Matsumoto Fumihiko, Karasawa Kumiko, Itoh Shin, Toda Megumi, Haruyama Takuo, Furukawa Masayuki, Ikeda Katsuhisa
Department of Oto-rhino-laryngology, Juntendo University school of Medicine, 2-1-1 Hongo, Bunkyo-ku, Tokyo 113-8421, Japan.
Anticancer Res. 2006 Sep-Oct;26(5B):3781-6.
This study was designed to evaluate the concomitant use of weekly docetaxel and hyperfractionated radiotherapy for the treatment of head and neck cancer (HNC).
Twenty-five patients with advanced squamous cell HNC were treated with hyperfractionated radiotherapy (72 Gy at 1.2 Gy twice per day) and weekly chemotherapy with docetaxel (10 mg/m2).

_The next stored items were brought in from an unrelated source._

-- ==== Sys2Proof/Laws/Transport.lean ====
section
/-! SUPPORT. What the transport primitives and the frames leave unchanged, one lemma per field, and what they
change. -/

namespace Sys2Proof.Machine

variable (s : State)

/-! ### Lengths of the answers -/

@[simp] theorem takeBytes_length (n : Nat) (o : Oracle) : (o.takeBytes n).1.length = n := by
  induction n generalizing o with
  | zero => rfl
  | succ n ih => simp [Oracle.takeBytes, ih]

/-- Bytes that the state fixes are the bytes received (R50, R55). -/
theorem takeBytes_script (r rest : List Byte) (o : Oracle) (h : o.rx = r ++ rest) :
    o.takeBytes r.length = (r, { o with rx := rest }) := by
  induction r generalizing o with
  | nil => subst h; rfl
  | cons b r ih =>
    have h' : o.takeByte = (b, { o with rx := r ++ rest }) := by simp [Oracle.takeByte, h]
    simp [Oracle.takeBytes, h', ih]

@[simp] theorem crcReply_length (a : Word) : (crcReply a).length = 2 := rfl

@[simp] theorem encode_wMatch_length (v : Bytes 8) : (encode (.wMatch v)).length = 9 := by simp [encode]
@[simp] theorem encode_wRead_length (a : Word) : (encode (.wRead a)).length = 37 := by simp [encode]
@[simp] theorem encode_wReadc_length : (encode .wReadc).length = 34 := by simp [encode]
@[simp] theorem encode_wWsp_length (a : Word) (d : Bytes 32) : (encode (.wWsp a d)).length = 37 := by simp [encode]
@[simp] theorem encode_wCopy_length (a : Word) : (encode (.wCopy a)).length = 3 := rfl
@[simp] theorem encode_wAuth_length : (encode .wAuth).length = 1 := rfl

/-- A frame the decoder reads as a read is 37 bytes long (R76, R86). -/
theorem length_of_decode_wmem {tx : List Byte} {i : Instr} (h : decode .wmem tx = .ok i) :
    tx.length = (encode i).length := by
  simp only [decode] at h
  unfold decodeMemFrame at h
  split at h
  · split_ifs at h <;> simp_all [encode] <;> (cases h; simp_all)
  · cases h

/-- The one read frame that the decoder names and does not accept is as long (R76, R86). -/
theorem length_of_misalignedRead {tx : List Byte} (h : decode .wmem tx = .error .misalignedRead) : tx.length = 37 := by
  simp only [decode] at h
  unfold decodeMemFrame at h
  split at h
  · split_ifs at h <;> simp_all
  · cases h

/-- A frame that a selected device sees is as long as its encoding (R65, R67, R68). -/
theorem length_of_deviceFrame {tx : List Byte} {i : Instr} (h : deviceFrame tx = some i) :
    tx.length = (encode i).length := by
  unfold deviceFrame at h
  split at h
  · rename_i hd
    cases h
    exact length_of_decode_wmem hd
  · rename_i hd
    cases h
    simp [length_of_misalignedRead hd]
  · cases h

/-- The read frame of any address is seen as that read (R65). -/
theorem deviceFrame_wRead (a : Word) : deviceFrame (encode (.wRead a)) = some (.wRead a) := by
  have hd : decode .wmem (encode (.wRead a)) =
      if a.extractLsb' 0 5 ≠ 0 then .error .misalignedRead else .ok (.wRead a) := by
    simp [decode, encode, decodeMemFrame, readFiller, ofLoHi_lo8_hi8]
  unfold deviceFrame
  rw [hd]
  split_ifs <;> simp [encode, ofLoHi_lo8_hi8]

theorem length_of_decode_wcont {tx : List Byte} {i : Instr} (h : decode .wcont tx = .ok i) :
    tx.length = 34 := by
  simp only [decode, decodeContFrame] at h
  split_ifs at h with h1
  simpa using h1

/-- Where the reference environment has an answer, it has as many bytes as were sent (R50). -/
theorem env_exchange_length {tx rx : List Byte} {level : PowerLevel} {e : Env} (h : (e.exchange tx level).1 = some rx) :
    rx.length = tx.length := by
  revert h
  unfold Env.exchange
  split
  · simp +contextual
  · unfold Env.matchFrame
    split <;> simp +contextual [Env.strayFrame]
  · unfold Env.selectedFrame
    split
    · rename_i h
      have := length_of_deviceFrame h
      unfold Env.readFrame
      split <;> simp +contextual [Env.leave, eq_comm, this]
    · rename_i h
      have := length_of_deviceFrame h
      unfold Env.scratchFrame
      split <;> simp +contextual [Env.leave, eq_comm, this]
    · simp +contextual
    · split <;> simp +contextual [Env.strayFrame]
  · unfold Env.contFrame
    split
    · rename_i h
      have := length_of_decode_wcont h
      split <;> simp +contextual [Env.leave, eq_comm, this]
    · simp [Env.strayFrame]
  · simp [Env.strayFrame]

@[simp] theorem received_length (tx : List Byte) : (received tx s).length = tx.length := by
  unfold received
  split
  · simp
  · rename_i e _
    cases h : (e.exchange tx s.busPower).1 with
    | none => simp
    | some rx => simpa using env_exchange_length h

/-! ### Xchg -/

theorem exchange_trace (n : Nat) :
    (exchange n s).trace = s.trace ++ [.xch (s.tb.toList.take n) (received (s.tb.toList.take n) s)] := by
  simp only [exchange, afterExchange, record_trace]
  split <;> rfl

theorem exchange_tb (n : Nat) :
    (exchange n s).tb = toBytes 37 (received (s.tb.toList.take n) s ++ s.tb.toList.drop n) := by
  simp [exchange]

/-- What an `Xchg` does to the reference environment (R64 to R68). -/
theorem exchange_env (n : Nat) :
    (exchange n s).env = s.env.map fun e => (e.exchange (s.tb.toList.take n) s.busPower).2 := by
  simp only [exchange, afterExchange, record]; split <;> simp_all

/-- Without a reference environment, an `Xchg` takes its bytes from the oracle (R55). -/
theorem exchange_oracle_of_none (n : Nat) (h : s.env = none) :
    (exchange n s).oracle = (s.oracle.takeBytes (s.tb.toList.take n).length).2 := by
  simp [exchange, afterExchange, h, record]

/-- With a reference environment, an `Xchg` takes from the oracle only what the environment does not answer. -/
theorem exchange_oracle_of_some (n : Nat) {e : Env} (h : s.env = some e) :
    (exchange n s).oracle =
      if (e.exchange (s.tb.toList.take n) s.busPower).1.isSome then s.oracle
      else (s.oracle.takeBytes (s.tb.toList.take n).length).2 := by
  simp only [exchange, afterExchange, h, record]

theorem received_of_none (tx : List Byte) (h : s.env = none) : received tx s = (s.oracle.takeBytes tx.length).1 := by
  simp [received, h]

theorem received_of_some (tx : List Byte) {e : Env} (h : s.env = some e) :
    received tx s = (e.exchange tx s.busPower).1.getD (s.oracle.takeBytes tx.length).1 := by
  simp [received, h]

/-- After `Xchg(n)`, `TB[0..n-1]` holds what was received (R50). -/
theorem exchange_tb_take {n : Nat} (h : n ≤ 37) :
    (exchange n s).tb.toList.take n = received (s.tb.toList.take n) s := by
  rw [exchange_tb, toBytes_toList_of_eq (by simp; omega), List.take_append_of_le_length (by simp [h]),
    List.take_of_length_le (by simp)]

/-- The frame loaded is the frame sent (R23). -/
theorem loadFrame_tb_take {l : List Byte} (h : l.length ≤ 37) : (loadFrame l s).tb.toList.take l.length = l := by
  rw [loadFrame_tb, toBytes_toList_of_eq (by simp; omega), List.take_append_of_le_length le_rfl, List.take_length]

/-- The part of `TB` beyond the frame is as before (R23). -/
theorem loadFrame_tb_drop {l : List Byte} (h : l.length ≤ 37) :
    (loadFrame l s).tb.toList.drop l.length = s.tb.toList.drop l.length := by
  rw [loadFrame_tb, toBytes_toList_of_eq (by simp; omega), List.drop_append_of_le_length le_rfl, List.drop_length,
    List.nil_append]

/-! ### What Xchg leaves unchanged -/

@[simp] theorem exchange_acc (n : Nat) : (exchange n s).acc = s.acc := by
  simp only [exchange, afterExchange, record]; split <;> rfl
@[simp] theorem exchange_id (n : Nat) : (exchange n s).id = s.id := by
  simp only [exchange, afterExchange, record]; split <;> rfl
@[simp] theorem exchange_tbLen (n : Nat) : (exchange n s).tbLen = s.tbLen := by
  simp only [exchange, afterExchange, record]; split <;> rfl
@[simp] theorem exchange_seq (n : Nat) : (exchange n s).seq = s.seq := by
  simp only [exchange, afterExchange, record]; split <;> rfl
@[simp] theorem exchange_wstate (n : Nat) : (exchange n s).wstate = s.wstate := by
  simp only [exchange, afterExchange, record]; split <;> rfl
@[simp] theorem exchange_opc (n : Nat) : (exchange n s).opc = s.opc := by
  simp only [exchange, afterExchange, record]; split <;> rfl
@[simp] theorem exchange_argCont (n : Nat) : (exchange n s).argCont = s.argCont := by
  simp only [exchange, afterExchange, record]; split <;> rfl
@[simp] theorem exchange_argPidx (n : Nat) : (exchange n s).argPidx = s.argPidx := by
  simp only [exchange, afterExchange, record]; split <;> rfl
@[simp] theorem exchange_argAddr (n : Nat) : (exchange n s).argAddr = s.argAddr := by
  simp only [exchange, afterExchange, record]; split <;> rfl
@[simp] theorem exchange_argByte (n : Nat) : (exchange n s).argByte = s.argByte := by
  simp only [exchange, afterExchange, record]; split <;> rfl
@[simp] theorem exchange_wdata (n : Nat) : (exchange n s).wdata = s.wdata := by
  simp only [exchange, afterExchange, record]; split <;> rfl
@[simp] theorem exchange_status (n : Nat) : (exchange n s).status = s.status := by
  simp only [exchange, afterExchange, record]; split <;> rfl
@[simp] theorem exchange_rdata (n : Nat) : (exchange n s).rdata = s.rdata := by
  simp only [exchange, afterExchange, record]; split <;> rfl
@[simp] theorem exchange_rvalid (n : Nat) : (exchange n s).rvalid = s.rvalid := by
  simp only [exchange, afterExchange, record]; split <;> rfl
@[simp] theorem exchange_conf (n : Nat) : (exchange n s).conf = s.conf := by
  simp only [exchange, afterExchange, record]; split <;> rfl
@[simp] theorem exchange_present (n : Nat) : (exchange n s).present = s.present := by
  simp only [exchange, afterExchange, record]; split <;> rfl
@[simp] theorem exchange_busy (n : Nat) : (exchange n s).busy = s.busy := by
  simp only [exchange, afterExchange, record]; split <;> rfl
@[simp] theorem exchange_busPower (n : Nat) : (exchange n s).busPower = s.busPower := by
  simp only [exchange, afterExchange, record]; split <;> rfl
@[simp] theorem exchange_hangAt (n : Nat) : (exchange n s).hangAt = s.hangAt := by
  simp only [exchange, afterExchange, record]; split <;> rfl
@[simp] theorem exchange_result (n : Nat) : (exchange n s).result = s.result := by
  simp only [exchange, afterExchange, record]; split <;> rfl
@[simp] theorem exchange_inbox (n : Nat) : (exchange n s).inbox = s.inbox := by
  simp only [exchange, afterExchange, record]; split <;> rfl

Toxicity was significant, with grade 2 to 4 mucositis observed in 100% and lymphopenia in 84%. Seventeen patients (68%) received the full chemotherapy regimen as planned. The initial overall response rate was 88.0%, while the complete response rate was 68.0%. At a median follow-up period of 10 months, the 2-year Kaplan-Meier projected overall survival was 47.3%, and the cause-specific survival was 81.8%.
This study demonstrated that hyperfractionated radiotherapy with weekly docetaxel achieved better initial response than conventional radiotherapy. In addition, the acute toxicity of this regimen was within the acceptable limits of severity.
本研究旨在评估每周使用多西他赛与超分割放疗联合治疗头颈癌(HNC)的效果。
25例晚期鳞状细胞头颈癌患者接受了超分割放疗(每天两次,每次1.2 Gy,共72 Gy)以及每周一次的多西他赛化疗(10 mg/m²)。
毒性反应显著,100%的患者出现2至4级黏膜炎,84%的患者出现淋巴细胞减少。17例患者(68%)按计划接受了完整的化疗方案。初始总体缓解率为88.0%,完全缓解率为68.0%。在中位随访期10个月时,2年的Kaplan-Meier预测总生存率为47.3%,病因特异性生存率为81.8%。
本研究表明,每周使用多西他赛的超分割放疗比传统放疗取得了更好的初始缓解效果。此外,该方案的急性毒性在可接受的严重程度范围内。